Snyder et al. (2025) — "Is Your Imitation Learning Policy Better than Mine?" arXiv:2503.10966 (RSS 2025)
Project page: tri-ml.github.io/step
Python package: pip install sequentialized_barnard_tests
TRI Blog: Statistical Thinking for Robot Policy Evaluation

🧪

Recap & Self-Test

Lock in your understanding

statistics step

Let's make sure the core concepts are solid:

1. Why is Barnard's test preferred over a chi-squared test for small robot evaluation sample sizes?

Barnard's test is an exact test — it computes exact probabilities without relying on asymptotic (large-sample) approximations. Chi-squared tests assume the sample is large enough for the normal approximation to hold, which fails when n is 10–50. Barnard's test is valid at any sample size.

2. STEP controls "Type-I error." What is Type-I error in this context, and why is it worse than Type-II error?

Type-I error (false positive): concluding Policy B is better when it's actually not. This is dangerous because you'd deploy an inferior policy based on bad evidence. Type-II error (false negative): failing to detect a real improvement. This is less harmful — you just miss an opportunity. STEP guarantees Type-I stays below α* while maximizing power (minimizing Type-II).

3. You're comparing 4 policies with STEP at 95% global confidence. How many pairwise tests do you run, and what confidence level does each use?

With 4 policies, there are C(4,2) = 6 pairwise tests. Using Bonferroni correction, each test uses confidence level 1 - 0.05/6 = 99.17% (or equivalently, α = 0.00833 per test). This ensures the overall family-wise error rate stays at 5%.

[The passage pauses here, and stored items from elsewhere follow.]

-- ==== Sys2Proof/Tests/Slice0.lean ====
section
/-! SUPPORT. Tests. Words are written out from the formats and opcodes of spec/30_encoding.md R101 to R108; expected values
are those of spec/95_test_vectors.md, whose section each test names. The witnesses at the end show states and operands that
meet the hypotheses of each statement. -/

namespace Sys2Proof.Machine.Test

/-- What a test looks at in the next state, if there is one. -/
def after {α : Type} (r : Result) (f : State → α) : Option α :=
  match r with
  | .next t => some (f t)
  | .fault _ => none
  | .refused _ => none

/-- The fault a step stops with, if it does. -/
def faultOf (r : Result) : Option Fault :=
  match r with
  | .fault e => some e
  | .next _ => none
  | .refused _ => none

/-- The refusal a step stops with, if it does. -/
def refusalOf (r : Result) : Option Refusal :=
  match r with
  | .refused e => some e
  | .next _ => none
  | .fault _ => none

/-- One step on a host write of the word to CMD. -/
def run (s : State) (w : Nat) : Result := step (s.withFetchWord 32 w)

/-- STATUS, RESULT and ERRINFO. -/
def seen (s : State) : Word × Word × Word := (s.statusWord, s.result, s.errInfo)

/-- BUF word 0 holds v and BR_LEN is 4. -/
def loaded (v : Word) : State := { State.reset with mem := Memory.storeWord [] 0x40000 v, brLen := 4 }

/-- The reader primed over `loaded v`. -/
def primed (v : Word) : State := (loaded v).prime 4

/-- Buffer A of 95_test_vectors.md 2.1. -/
def bufferA : State := primed 0xA50FFF00

/-- The codewords of table E (95_test_vectors.md): 0, 10, 110, 111. -/
def tableE : List LutRun := [⟨0x0000, 1, 0x00⟩, ⟨0x8000, 2, 0x01⟩, ⟨0xC000, 3, 0x12⟩, ⟨0xE000, 3, 0x7F⟩]

/-- The one codeword of table S8 (95_test_vectors.md): 00. -/
def tableS8 : List LutRun := [⟨0x0000, 2, 0x05⟩]

/-- A specification loaded in HT_BITS, HUFFVAL and HVLEN. -/
def specified (bits : List Word) (symbols : List Byte) : State :=
  { State.reset with
    mem := (Memory.storeWords [] 0x100 bits).store 0x200 symbols, hvlen := BitVec.ofNat 32 symbols.length }

/-- BITS of table E. -/
def bitsE : List Word := [1, 1, 2, 0, 0, 0, 0, 0, 0, 0, 0, 0, 0, 0, 0, 0]

/-- Tables of QT and COEF in memory. -/
def blocks (qt coef : List Word) : State :=
  { State.reset with mem := (Memory.storeWords [] 0x400 qt).storeWords 0x500 coef }

/-- QT of the vectors of 95_test_vectors.md 2.5: all 65536. -/
def qt65536 : List Word := List.replicate 64 65536

/-- COEF of V1: COEF[0] = 80. -/
def coefV1 : List Word := 80 :: List.replicate 63 0

/-- COEF of V7: COEF[0] = −64, COEF[2] = 40, COEF[16] = −25, COEF[27] = 12, COEF[63] = 7. -/
def coefV7 : List Word :=
  [-64, 0, 40] ++ List.replicate 13 0 ++ [-25] ++ List.replicate 10 0 ++ [12] ++ List.replicate 35 0 ++ [7]

/-- Rows 0 and 1 of WS of V7 after pass 1. -/
def wsV7 : List Word := [-89, 0, 40, 12, 0, 0, 0, 7, -75, 0, 40, -3, 0, 0, 0, -20]

/-- WS of V1 after pass 1: column 0 all 80, the rest 0. -/
def wsV1 : List Word := (List.replicate 8 (80 :: List.replicate 7 0)).flatten

/-! ### WellFormed refuses a slot that does not exist (R111) -/

theorem test_wf_htBuild : Instr.wellFormed Config.standard (.htBuild 2) = false := by decide
theorem test_wf_htDecode : Instr.wellFormed Config.standard (.htDecode 2) = false := by decide
theorem test_wf_htProbe : Instr.wellFormed Config.standard (.htProbe 15 0) = false := by decide
theorem test_wf_slot1 : Instr.wellFormed Config.standard (.htBuild 1) = true := by decide

/-! ### Decoding: each word written out bit by bit, opcode byte first (R101 to R108) -/

theorem test_decode_nop : decode 0b00000000_000000000000000000000000 = .ok .nop := by decide
theorem test_decode_brInit : decode 0b00000001_000000000000000000000000 = .ok .brInit := by decide
theorem test_decode_brPeek : decode 0b00000010_000000000000000000_101101 = .ok (.brPeek 45) := by decide
theorem test_decode_brRead : decode 0b00000011_000000000000000000_011111 = .ok (.brRead 31) := by decide
theorem test_decode_brSkip : decode 0b00000100_000000000000000000000000 = .ok .brSkip := by decide
theorem test_decode_brPos : decode 0b00000101_000000000000000000000000 = .ok .brPos := by decide
theorem test_decode_htBuild : decode 0b00010000_00000000000000000000_1101 = .ok (.htBuild 13) := by decide
theorem test_decode_htDecode : decode 0b00010001_00000000000000000000_0001 = .ok (.htDecode 1) := by decide
theorem test_decode_htProbe :
    decode 0b00010010_1011_0000_1011111111111110 = .ok (.htProbe 11 0xBFFE) := by decide
theorem test_decode_dqCoef : decode 0b00100000_000000000000000000_100110 = .ok (.dqCoef 38) := by decide
theorem test_decode_fxMul : decode 0b00100001_000000000000000000000000 = .ok .fxMul := by decide
theorem test_decode_fxDescale : decode 0b00100010_000000000000000000_001000 = .ok (.fxDescale 8) := by decide
theorem test_decode_fxRlimit : decode 0b00100011_000000000000000000000000 = .ok .fxRlimit := by decide
theorem test_decode_idctPass1 : decode 0b00110000_000000000000000000000000 = .ok .idctPass1 := by decide
theorem test_decode_idctPass2 : decode 0b00110001_000000000000000000000000 = .ok .idctPass2 := by decide
theorem test_decode_idctBlock : decode 0b00110010_000000000000000000000000 = .ok .idctBlock := by decide
theorem test_decode_clearErr : decode 0b11110000_000000000000000000000000 = .ok .clearErr := by decide
theorem test_decode_softReset : decode 0b11111111_000000000000000000000000 = .ok .softReset := by decide
theorem test_reject_opcode : decode 0x06000000 = .error .reservedOpcode := by decide
theorem test_reject_brPeek_bit6 : decode 0x02000040 = .error .reservedBits := by decide
theorem test_reject_brSkip_bits : decode 0x0400FFFF = .error .reservedBits := by decide
theorem test_reject_htProbe_bits : decode 0x12010000 = .error .reservedBits := by decide
theorem test_tableWord : decodeTableWord 32 0x12000000 = some (.htProbe 0 0) := by decide
theorem test_text : Instr.text (.htProbe 1 0xBFFF) = "HT_PROBE 1, 49151" := by decide

/-! ### Issue, errors and control (95_test_vectors.md 2.6) -/

theorem test_illegal_word : after (run State.reset 0x06000000) seen = some (0x52, 0, 0x06000000) := by decide
theorem test_absent_slot : after (run State.reset 0x12200000) seen = some (0x52, 0, 0x12200000) := by decide
theorem test_dropped :
    after (run { State.reset.raise .illegalCommand 0x06000000 with arg := 5 } 0x23000000) seen =
      some (0x52, 0, 0x06000000) := by decide
theorem test_nop :
    after (run (State.reset.raise .illegalCommand 0x06000000) 0x00000000) seen = some (0x52, 0, 0x06000000) := by decide
theorem test_clearErr :
    after (run (State.reset.raise .illegalCommand 0x06000000) 0xF0000000) seen = some (0, 0, 0) := by decide
theorem test_softReset :
    after (run (((bufferA.setSlot 0 (.valid tableE)).setSlot 1 (.valid tableE)).raise .illegalCommand 0x06000000)
      0xFF000000) (fun t => (seen t, t.brLen, t.mem.readWord 0x40000)) = some ((0, 0, 0), 0, some 0xA50FFF00) := by decide

/-! ### The bit reader (95_test_vectors.md 1.2, 1.6, 2.1) -/

theorem test_brInit : after (run (loaded 0xA50FFF00) 0x01000000) seen = some (0x100, 0, 0) := by decide
theorem test_brInit_bad_length :
    after (run { loaded 0 with brLen := 6 } 0x01000000) seen = some (0x72, 0, 6) := by decide
theorem test_brPeek : after (run bufferA 0x0200000C) (fun t => (seen t, t.reader.p)) = some ((0x100, 0xA50, 0), 0) := by
  decide
theorem test_brPeek_range : after (run bufferA 0x02000020) seen = some (0x132, 0, 0x20) := by decide
theorem test_brRead :
    after (run bufferA 0x0300001F) (fun t => (seen t, t.reader.p)) = some ((0x100, 0x5287FF80, 0), 31) := by decide
theorem test_brRead_overrun : after (run (bufferA.consume 32) 0x03000001) seen = some (0x222, 0, 0x20) := by decide
theorem test_brSkip :
    after (run { bufferA.consume 12 with arg := 20 } 0x04000000) (fun t => (seen t, t.reader.p)) =
      some ((0x100, 0, 0), 32) := by decide
theorem test_brSkip_overrun : after (run { bufferA with arg := 0xFFFFFFFF } 0x04000000) seen = some (0x222, 0, 0) := by
  decide
theorem test_brPos : after (run (bufferA.consume 12) 0x05000000) seen = some (0x100, 12, 0) := by decide
theorem test_brPos_faulted : after (run bufferA.faultReader 0x05000000) seen = some (0x262, 0, 2) := by decide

4. Why should trials be interleaved and randomized rather than running all of Policy A first, then all of Policy B?

Running all of one policy first introduces confounding variables: the experimenter might fatigue, the environment might drift (temperature, lighting, battery charge), or the scene setup might subtly change over a long session. Interleaving ensures both policies face the same conditions. Randomization prevents unconscious bias in the ordering. This is the same principle as randomized controlled trials in medicine.

5. STEP's decision rule is "precomputed offline." What does this mean practically, and what parameters affect the precomputation?

Before any trials run, STEP solves a sequence of linear programs to determine, for every possible state (S₀, S₁, n), whether to continue, reject, or accept. This precomputation depends on: N_max (trial budget), α* (error tolerance), M (discretization resolution of the null hypothesis space), and the risk budget function f(n). Once computed, the runtime decision is just a table lookup — trivially fast.